Start of Source material
-- ==== Sys2Proof/Machine/Tab.lean ====
section
/-! DEFINITION. Sparse tables in one canonical form: a list of (key, value) pairs with strictly rising keys, no pair holding
what an unlisted key reads as. Registers, forwarding tables and every numbered item of the machine are held this way. -/

namespace Sys2Proof.Machine

/-- A sparse table. -/
abbrev Tab (V : Type) := List (Nat × V)

/-- The value at a key: what an unlisted key reads as is `d`. [DESIGN CHOICE, log entry 19] -/
def Tab.get {V : Type} (d : Nat → V) : Tab V → Nat → V
  | [], k => d k
  | (a, v) :: t, k => if a = k then v else Tab.get d t k

/-- Remove every pair of a key. -/
def Tab.erase {V : Type} : Tab V → Nat → Tab V
  | [], _ => []
  | (a, v) :: t, k => if a = k then Tab.erase t k else (a, v) :: Tab.erase t k

/-- Put a pair in its place. -/
def Tab.put {V : Type} : Tab V → Nat → V → Tab V
  | [], k, x => [(k, x)]
  | (a, v) :: t, k, x =>
    if a = k then (k, x) :: t else if k < a then (k, x) :: (a, v) :: t else (a, v) :: Tab.put t k x

/-- Write a key, keeping the canonical form: writing what an unlisted key reads as removes the pair. -/
def Tab.set {V : Type} [DecidableEq V] (d : Nat → V) (t : Tab V) (k : Nat) (x : V) : Tab V :=
  match t with
  | [] => if x = d k then [] else [(k, x)]
  | p :: r => if x = d k then Tab.erase (p :: r) k else Tab.put (p :: r) k x

/-- Keys strictly rise from above `lo`. -/
def Tab.rising {V : Type} : Nat → Tab V → Bool
  | _, [] => true
  | lo, (a, _) :: t => decide (lo ≤ a) && Tab.rising (a + 1) t

/-- The canonical form. -/
def Tab.wf {V : Type} [DecidableEq V] (d : Nat → V) (t : Tab V) : Bool :=
  Tab.rising 0 t && t.all (fun p => decide (p.2 ≠ d p.1))

/-- Keep the pairs whose key satisfies `p`. -/
def Tab.keep {V : Type} (p : Nat → Bool) (t : Tab V) : Tab V := t.filter (fun x => p x.1)

end Sys2Proof.Machine
end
End of Source material
Work to be completed
Please copy the lines above from the line with "canonical form. -/" up to and including the line with "Keep the pairs", exactly as written and with nothing else.

Answer area
/-- The canonical form. -/
def Tab.wf {V : Type} [DecidableEq V] (d : Nat → V) (t : Tab V) : Bool :=
  Tab.rising 0 t && t.all (fun p => decide (p.2 ≠ d p.1))

/-- Keep the pairs whose key satisfies `p`. -/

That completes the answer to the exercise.